The end result is a network which breaks down a very complicated question - does this image show a face or not - into very simple questions answerable at the level of single pixels. It does this through a series of many layers, with early layers answering very simple and specific questions about the input image, and later layers building up a hierarchy of ever more complex and abstract concepts. Networks with this kind of many-layer structure - two or more hidden layers - are called deep neural networks.
Of course, I haven't said how to do this recursive decomposition into sub-networks. It certainly isn't practical to hand-design the weights and biases in the network. Instead, we'd like to use learning algorithms so that the network can automatically learn the weights and biases - and thus, the hierarchy of concepts - from training data. Researchers in the 1980s and 1990s tried using stochastic gradient descent and backpropagation to train deep networks. Unfortunately, except for a few special architectures, they didn't have much luck. The networks would learn, but very slowly, and in practice often too slowly to be useful.
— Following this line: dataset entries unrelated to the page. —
-- ==== Sys2Proof/Laws/PerInstr.lean ====
section
/-! SUPPORT. The per-instruction family TableRow: the encoding of every instruction carries the fixed bits of its row of
`opcode_table.json`. -/

namespace Sys2Proof.Laws.TableRow

/-- A command's word is covered by the row that bears its mnemonic; a packet type's frame has its tag as byte 2. -/
def Statement (i : Instr) : Prop :=
  (∀ w, encode i = .word w → ∃ r ∈ opcodeTable, r.covers w = true ∧ r.mnemonic = mnemonicOf i) ∧
  (∀ F, encode i = .frame F → ∃ p f, packetOf i = some (p, f) ∧ F.getD 2 0#8 = packetTag p)

/-- A command with the word `mkWord op a b` satisfies the statement when its row covers that word. -/
theorem of_word {i : Instr} {op a b v mo ma mb : Byte} {m : String} (he : encode i = .word (mkWord op a b))
    (hm : mnemonicOf i = m) (hr : (⟨m, mkWord v 0#8 0#8, mkWord mo ma mb⟩ : OpcodeRow) ∈ opcodeTable)
    (h : op &&& mo = v) (ha : a &&& ma = 0#8) (hb : b &&& mb = 0#8) : Statement i := by
  refine ⟨fun w hw => ⟨_, hr, ?_, hm.symm⟩, fun F hF => ?_⟩
  · obtain rfl : mkWord op a b = w := by simpa [he] using hw
    exact covers_mkWord m v mo ma mb op a b h ha hb
  · simp [he] at hF

/-- A packet type satisfies the statement. -/
theorem of_packet (p : Config.PacketType) (f : Frame) : Statement (packetInstr p f) := by
  refine ⟨fun w hw => ?_, fun F hF => ⟨p, f, packetOf_packetInstr p f, ?_⟩⟩
  · simp at hw
  · obtain rfl : f.bytes (packetTag p) = F := by simpa using hF
    exact Frame.bytes_type _ _

theorem nop : Statement .nop :=
  of_word (v := 0x00#8) (mo := 0xFF#8) (ma := 0xFF#8) (mb := 0xFF#8) (m := "NOP") rfl rfl (by decide) (by decide)
    (by simp) (by simp)

theorem rdreg (a : Byte) : Statement (.rdreg a) :=
  of_word (v := 0x01#8) (mo := 0xFF#8) (ma := 0x00#8) (mb := 0xFF#8) (m := "RDREG") rfl rfl (by decide) (by decide)
    (by simp) (by simp)

theorem stclr (b : Byte) : Statement (.stclr b) :=
  of_word (v := 0x02#8) (mo := 0xFF#8) (ma := 0xFF#8) (mb := 0x00#8) (m := "STCLR") rfl rfl (by decide) (by decide)
    (by simp) (by simp)

theorem srst : Statement .srst :=
  of_word (v := 0x03#8) (mo := 0xFF#8) (ma := 0xFF#8) (mb := 0xFF#8) (m := "SRST") rfl rfl (by decide) (by decide)
    (by simp) (by simp)

theorem crcclr : Statement .crcclr :=
  of_word (v := 0x10#8) (mo := 0xFF#8) (ma := 0xFF#8) (mb := 0xFF#8) (m := "CRCCLR") rfl rfl (by decide) (by decide)
    (by simp) (by simp)

theorem crcb (b : Byte) : Statement (.crcb b) :=
  of_word (v := 0x11#8) (mo := 0xFF#8) (ma := 0xFF#8) (mb := 0x00#8) (m := "CRCB") rfl rfl (by decide) (by decide)
    (by simp) (by simp)

theorem rxpush (b : Byte) : Statement (.rxpush b) :=
  of_word (v := 0x20#8) (mo := 0xFF#8) (ma := 0xFF#8) (mb := 0x00#8) (m := "RXPUSH") rfl rfl (by decide) (by decide)
    (by simp) (by simp)

theorem rxeval : Statement .rxeval :=
  of_word (v := 0x21#8) (mo := 0xFF#8) (ma := 0xFF#8) (mb := 0xFF#8) (m := "RXEVAL") rfl rfl (by decide) (by decide)
    (by simp) (by simp)

theorem chset (a b : Byte) : Statement (.chset a b) :=
  of_word (v := 0x30#8) (mo := 0xFF#8) (ma := 0x00#8) (mb := 0x00#8) (m := "CHSET") rfl rfl (by decide) (by decide)
    (by simp) (by simp)

theorem txpack : Statement .txpack :=
  of_word (v := 0x31#8) (mo := 0xFF#8) (ma := 0xFF#8) (mb := 0xFF#8) (m := "TXPACK") rfl rfl (by decide) (by decide)
    (by simp) (by simp)

theorem pldset (a b : Byte) : Statement (.pldset a b) :=
  of_word (v := 0x32#8) (mo := 0xFF#8) (ma := 0x00#8) (mb := 0x00#8) (m := "PLDSET") rfl rfl (by decide) (by decide)
    (by simp) (by simp)

theorem txwrap : Statement .txwrap :=
  of_word (v := 0x33#8) (mo := 0xFF#8) (ma := 0xFF#8) (mb := 0xFF#8) (m := "TXWRAP") rfl rfl (by decide) (by decide)
    (by simp) (by simp)

theorem txsend : Statement .txsend :=
  of_word (v := 0x34#8) (mo := 0xFF#8) (ma := 0xFF#8) (mb := 0xFF#8) (m := "TXSEND") rfl rfl (by decide) (by decide)
    (by simp) (by simp)

theorem gps (f : Frame) : Statement (.gps f) := of_packet .gps f

theorem vario (f : Frame) : Statement (.vario f) := of_packet .vario f

theorem batterySensor (f : Frame) : Statement (.batterySensor f) := of_packet .batterySensor f

theorem baroAlt (f : Frame) : Statement (.baroAlt f) := of_packet .baroAlt f

theorem heartbeat (f : Frame) : Statement (.heartbeat f) := of_packet .heartbeat f

theorem videoTransmitter (f : Frame) : Statement (.videoTransmitter f) := of_packet .videoTransmitter f

theorem linkStatistics (f : Frame) : Statement (.linkStatistics f) := of_packet .linkStatistics f

theorem rcChannelsPacked (f : Frame) : Statement (.rcChannelsPacked f) := of_packet .rcChannelsPacked f

theorem attitude (f : Frame) : Statement (.attitude f) := of_packet .attitude f

theorem flightMode (f : Frame) : Statement (.flightMode f) := of_packet .flightMode f

theorem deviceInfo (f : Frame) : Statement (.deviceInfo f) := of_packet .deviceInfo f

theorem configRead (f : Frame) : Statement (.configRead f) := of_packet .configRead f

theorem configWrite (f : Frame) : Statement (.configWrite f) := of_packet .configWrite f

theorem command (f : Frame) : Statement (.command f) := of_packet .command f

theorem radioId (f : Frame) : Statement (.radioId f) := of_packet .radioId f

end Sys2Proof.Laws.TableRow
end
Since 2006, a set of techniques has been developed that enable learning in deep neural nets. These deep learning techniques are based on stochastic gradient descent and backpropagation, but also introduce new ideas. These techniques have enabled much deeper (and larger) networks to be trained - people now routinely train networks with 5 to 10 hidden layers. And, it turns out that these perform far better on many problems than shallow neural networks, i.e., networks with just a single hidden layer. The reason, of course, is the ability of deep nets to build up a complex hierarchy of concepts. It's a bit like the way conventional programming languages use modular design and ideas about abstraction to enable the creation of complex computer programs. Comparing a deep network to a shallow network is a bit like comparing a programming language with the ability to make function calls to a stripped down language with no ability to make such calls. Abstraction takes a different form in neural networks than it does in conventional programming, but it's just as important.